Emperor of the Tang dynasty
- Reign: February 20, 840 – April 22, 846
- Predecessor: Emperor Wenzong
- Successor: Emperor Xuanzong
- Born: July 2, 814
- Died: April 22, 846 (aged 31)
- Burial: Duan Mausoleum (端陵)

Era name and dates
- Huìchāng (會昌): January 27, 841 – January 21, 847

Posthumous name
- Emperor Zhidao Zhaosu Xiao 至道昭肅孝皇帝

Temple name
- Wuzong 武宗
- House: Li
- Dynasty: Tang
- Father: Emperor Muzong
- Mother: Empress Xuanyi
- Religion: Taoism

= Emperor Wuzong of Tang =

Emperor of China from 840 to 846

Emperor Wuzong of Tang (July 2, 814 – April 22, 846), né Li Chan, later changed to Li Yan just before his death, was an emperor of the Tang dynasty of China, reigning from 840 to 846. Emperor Wuzong is mainly known in modern times for the religious persecution that occurred during his reign.
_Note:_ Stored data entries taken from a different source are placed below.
-- ==== Sys2Proof/Machine/Tables.lean ====
section
/-!
DEFINITION. Sys2Proof/Machine/Tables.lean: the constant tables SBOX, INV_SBOX and RCON (R220 to R224,
R227), the algebraic construction R222 gives as a cross-check, and the SBOX and INV_SBOX commands
(R225, R226), spec file 41. The tables are definitions, not state (R34).
-/
namespace Sys2Proof.Machine

/-! ### The substitution boxes -/

/-- A 256-entry table as the spec prints it: 16 rows of 16 bytes. -/
abbrev ByteTable := Vector (Vector Byte 16) 16

/-- The entry of `x`: row x[7:4], column x[3:0] (R220). -/
def ByteTable.entry (t : ByteTable) (x : Byte) : Byte :=
  (t[x.toNat / 16]'(by have := x.isLt; omega))[x.toNat % 16]'(by omega)

/-- The table of R220. -/
def sboxTable : ByteTable :=
  #v[
    #v[0x63, 0x7c, 0x77, 0x7b, 0xf2, 0x6b, 0x6f, 0xc5, 0x30, 0x01, 0x67, 0x2b, 0xfe, 0xd7, 0xab, 0x76],
    #v[0xca, 0x82, 0xc9, 0x7d, 0xfa, 0x59, 0x47, 0xf0, 0xad, 0xd4, 0xa2, 0xaf, 0x9c, 0xa4, 0x72, 0xc0],
    #v[0xb7, 0xfd, 0x93, 0x26, 0x36, 0x3f, 0xf7, 0xcc, 0x34, 0xa5, 0xe5, 0xf1, 0x71, 0xd8, 0x31, 0x15],
    #v[0x04, 0xc7, 0x23, 0xc3, 0x18, 0x96, 0x05, 0x9a, 0x07, 0x12, 0x80, 0xe2, 0xeb, 0x27, 0xb2, 0x75],
    #v[0x09, 0x83, 0x2c, 0x1a, 0x1b, 0x6e, 0x5a, 0xa0, 0x52, 0x3b, 0xd6, 0xb3, 0x29, 0xe3, 0x2f, 0x84],
    #v[0x53, 0xd1, 0x00, 0xed, 0x20, 0xfc, 0xb1, 0x5b, 0x6a, 0xcb, 0xbe, 0x39, 0x4a, 0x4c, 0x58, 0xcf],
    #v[0xd0, 0xef, 0xaa, 0xfb, 0x43, 0x4d, 0x33, 0x85, 0x45, 0xf9, 0x02, 0x7f, 0x50, 0x3c, 0x9f, 0xa8],
    #v[0x51, 0xa3, 0x40, 0x8f, 0x92, 0x9d, 0x38, 0xf5, 0xbc, 0xb6, 0xda, 0x21, 0x10, 0xff, 0xf3, 0xd2],
    #v[0xcd, 0x0c, 0x13, 0xec, 0x5f, 0x97, 0x44, 0x17, 0xc4, 0xa7, 0x7e, 0x3d, 0x64, 0x5d, 0x19, 0x73],
    #v[0x60, 0x81, 0x4f, 0xdc, 0x22, 0x2a, 0x90, 0x88, 0x46, 0xee, 0xb8, 0x14, 0xde, 0x5e, 0x0b, 0xdb],
    #v[0xe0, 0x32, 0x3a, 0x0a, 0x49, 0x06, 0x24, 0x5c, 0xc2, 0xd3, 0xac, 0x62, 0x91, 0x95, 0xe4, 0x79],
    #v[0xe7, 0xc8, 0x37, 0x6d, 0x8d, 0xd5, 0x4e, 0xa9, 0x6c, 0x56, 0xf4, 0xea, 0x65, 0x7a, 0xae, 0x08],
    #v[0xba, 0x78, 0x25, 0x2e, 0x1c, 0xa6, 0xb4, 0xc6, 0xe8, 0xdd, 0x74, 0x1f, 0x4b, 0xbd, 0x8b, 0x8a],
    #v[0x70, 0x3e, 0xb5, 0x66, 0x48, 0x03, 0xf6, 0x0e, 0x61, 0x35, 0x57, 0xb9, 0x86, 0xc1, 0x1d, 0x9e],
    #v[0xe1, 0xf8, 0x98, 0x11, 0x69, 0xd9, 0x8e, 0x94, 0x9b, 0x1e, 0x87, 0xe9, 0xce, 0x55, 0x28, 0xdf],
    #v[0x8c, 0xa1, 0x89, 0x0d, 0xbf, 0xe6, 0x42, 0x68, 0x41, 0x99, 0x2d, 0x0f, 0xb0, 0x54, 0xbb, 0x16] ]

/-- The table of R221. -/
def invSboxTable : ByteTable :=
  #v[
    #v[0x52, 0x09, 0x6a, 0xd5, 0x30, 0x36, 0xa5, 0x38, 0xbf, 0x40, 0xa3, 0x9e, 0x81, 0xf3, 0xd7, 0xfb],
    #v[0x7c, 0xe3, 0x39, 0x82, 0x9b, 0x2f, 0xff, 0x87, 0x34, 0x8e, 0x43, 0x44, 0xc4, 0xde, 0xe9, 0xcb],
    #v[0x54, 0x7b, 0x94, 0x32, 0xa6, 0xc2, 0x23, 0x3d, 0xee, 0x4c, 0x95, 0x0b, 0x42, 0xfa, 0xc3, 0x4e],
    #v[0x08, 0x2e, 0xa1, 0x66, 0x28, 0xd9, 0x24, 0xb2, 0x76, 0x5b, 0xa2, 0x49, 0x6d, 0x8b, 0xd1, 0x25],
    #v[0x72, 0xf8, 0xf6, 0x64, 0x86, 0x68, 0x98, 0x16, 0xd4, 0xa4, 0x5c, 0xcc, 0x5d, 0x65, 0xb6, 0x92],
    #v[0x6c, 0x70, 0x48, 0x50, 0xfd, 0xed, 0xb9, 0xda, 0x5e, 0x15, 0x46, 0x57, 0xa7, 0x8d, 0x9d, 0x84],
    #v[0x90, 0xd8, 0xab, 0x00, 0x8c, 0xbc, 0xd3, 0x0a, 0xf7, 0xe4, 0x58, 0x05, 0xb8, 0xb3, 0x45, 0x06],
    #v[0xd0, 0x2c, 0x1e, 0x8f, 0xca, 0x3f, 0x0f, 0x02, 0xc1, 0xaf, 0xbd, 0x03, 0x01, 0x13, 0x8a, 0x6b],
    #v[0x3a, 0x91, 0x11, 0x41, 0x4f, 0x67, 0xdc, 0xea, 0x97, 0xf2, 0xcf, 0xce, 0xf0, 0xb4, 0xe6, 0x73],
    #v[0x96, 0xac, 0x74, 0x22, 0xe7, 0xad, 0x35, 0x85, 0xe2, 0xf9, 0x37, 0xe8, 0x1c, 0x75, 0xdf, 0x6e],
    #v[0x47, 0xf1, 0x1a, 0x71, 0x1d, 0x29, 0xc5, 0x89, 0x6f, 0xb7, 0x62, 0x0e, 0xaa, 0x18, 0xbe, 0x1b],
    #v[0xfc, 0x56, 0x3e, 0x4b, 0xc6, 0xd2, 0x79, 0x20, 0x9a, 0xdb, 0xc0, 0xfe, 0x78, 0xcd, 0x5a, 0xf4],
    #v[0x1f, 0xdd, 0xa8, 0x33, 0x88, 0x07, 0xc7, 0x31, 0xb1, 0x12, 0x10, 0x59, 0x27, 0x80, 0xec, 0x5f],
    #v[0x60, 0x51, 0x7f, 0xa9, 0x19, 0xb5, 0x4a, 0x0d, 0x2d, 0xe5, 0x7a, 0x9f, 0x93, 0xc9, 0x9c, 0xef],
    #v[0xa0, 0xe0, 0x3b, 0x4d, 0xae, 0x2a, 0xf5, 0xb0, 0xc8, 0xeb, 0xbb, 0x3c, 0x83, 0x53, 0x99, 0x61],
    #v[0x17, 0x2b, 0x04, 0x7e, 0xba, 0x77, 0xd6, 0x26, 0xe1, 0x69, 0x14, 0x63, 0x55, 0x21, 0x0c, 0x7d] ]

/-- SBOX[x] (R220). -/
def sbox (x : Byte) : Byte := sboxTable.entry x

/-- INV_SBOX[x] (R221). -/
def invSbox (x : Byte) : Byte := invSboxTable.entry x

/-! ### The algebraic construction (R222) -/

/-- The square of a field element. -/
def gfSquare (x : Byte) : Byte := gmul x x

/-- x^-1 in GF(2^8), 0x00 mapped to 0x00, computed as x^254 = x^2·x^4·…·x^128 (R222). -/
def gfInverse (x : Byte) : Byte :=
  let x2 := gfSquare x
  let x4 := gfSquare x2
  let x8 := gfSquare x4
  let x16 := gfSquare x8
  let x32 := gfSquare x16
  let x64 := gfSquare x32
  let x128 := gfSquare x64
  gmul x2 (gmul x4 (gmul x8 (gmul x16 (gmul x32 (gmul x64 x128)))))

/-- `b ^ rotl8(b,1) ^ rotl8(b,2) ^ rotl8(b,3) ^ rotl8(b,4) ^ 0x63` (R222). -/
def affineMap (b : Byte) : Byte :=
  b ^^^ b.rotateLeft 1 ^^^ b.rotateLeft 2 ^^^ b.rotateLeft 3 ^^^ b.rotateLeft 4 ^^^ 0x63

/-- SBOX by its construction: inverse, then the affine map (R222). -/
def sboxConstruction (x : Byte) : Byte := affineMap (gfInverse x)

/-! ### The round constants (R223) -/

/-- The first row of RCON: rc_1 .. rc_10 (R223). -/
def rconRow : List Byte := [0x01, 0x02, 0x04, 0x08, 0x10, 0x20, 0x40, 0x80, 0x1B, 0x36]

/-- RCON[r][j], j = 0..9: rc_(j+1) in row 0, 0x00 in rows 1..3 (R223). -/
def rcon (r : Fin 4) (j : Nat) : Byte := if r = 0 then rconRow.getD j 0 else 0

/-! ### The commands -/

/-- SBOX (R225). -/
def execSbox (arg : Byte) (s : State) : Answer := byteResult (sbox arg) s

/-- INV_SBOX (R226). -/
def execInvSbox (arg : Byte) (s : State) : Answer := byteResult (invSbox arg) s

end Sys2Proof.Machine
end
However, he was also known for his successful reactions against incursions by remnants of the Uyghur Khanate and the rebellion by Liu Zhen, as well as his deep trust and support for chancellor Li Deyu.

== Background ==
Li Chan was born in 814, as the ninth son of Li Heng at least, who was then Crown Prince under Li Chan's grandfather Emperor Xianzong. He was born at the Eastern Palace (i.e., the Crown Prince's palace). His mother was Consort Wei, whose rank was lost to history. After Li Heng became Emperor Muzong in 820, he made many of his brothers and sons princes in 821, and Li Chan was made the Prince of Ying. Little is known about Li Chan's activities during the reigns of Emperor Muzong or Li Chan's older brothers Emperor Jingzong (Emperor Muzong's oldest son) and Emperor Wenzong (Emperor Muzong's second son), other than that during the middle of Emperor Wenzong's Kaicheng era (836–840), Emperor Wenzong bestowed the honorary title of Kaifu Yitong Sansi (開府儀同三司) on him, as well as the title of honorary minister of civil service affairs (吏部尚書, Libu Shangshu). It was said that Li Chan was silent, intelligent, and decisive, not showing his emotions easily. It was also said that Emperor Wenzong treated him and another brother, Li Rong the Prince of An, better than other princes.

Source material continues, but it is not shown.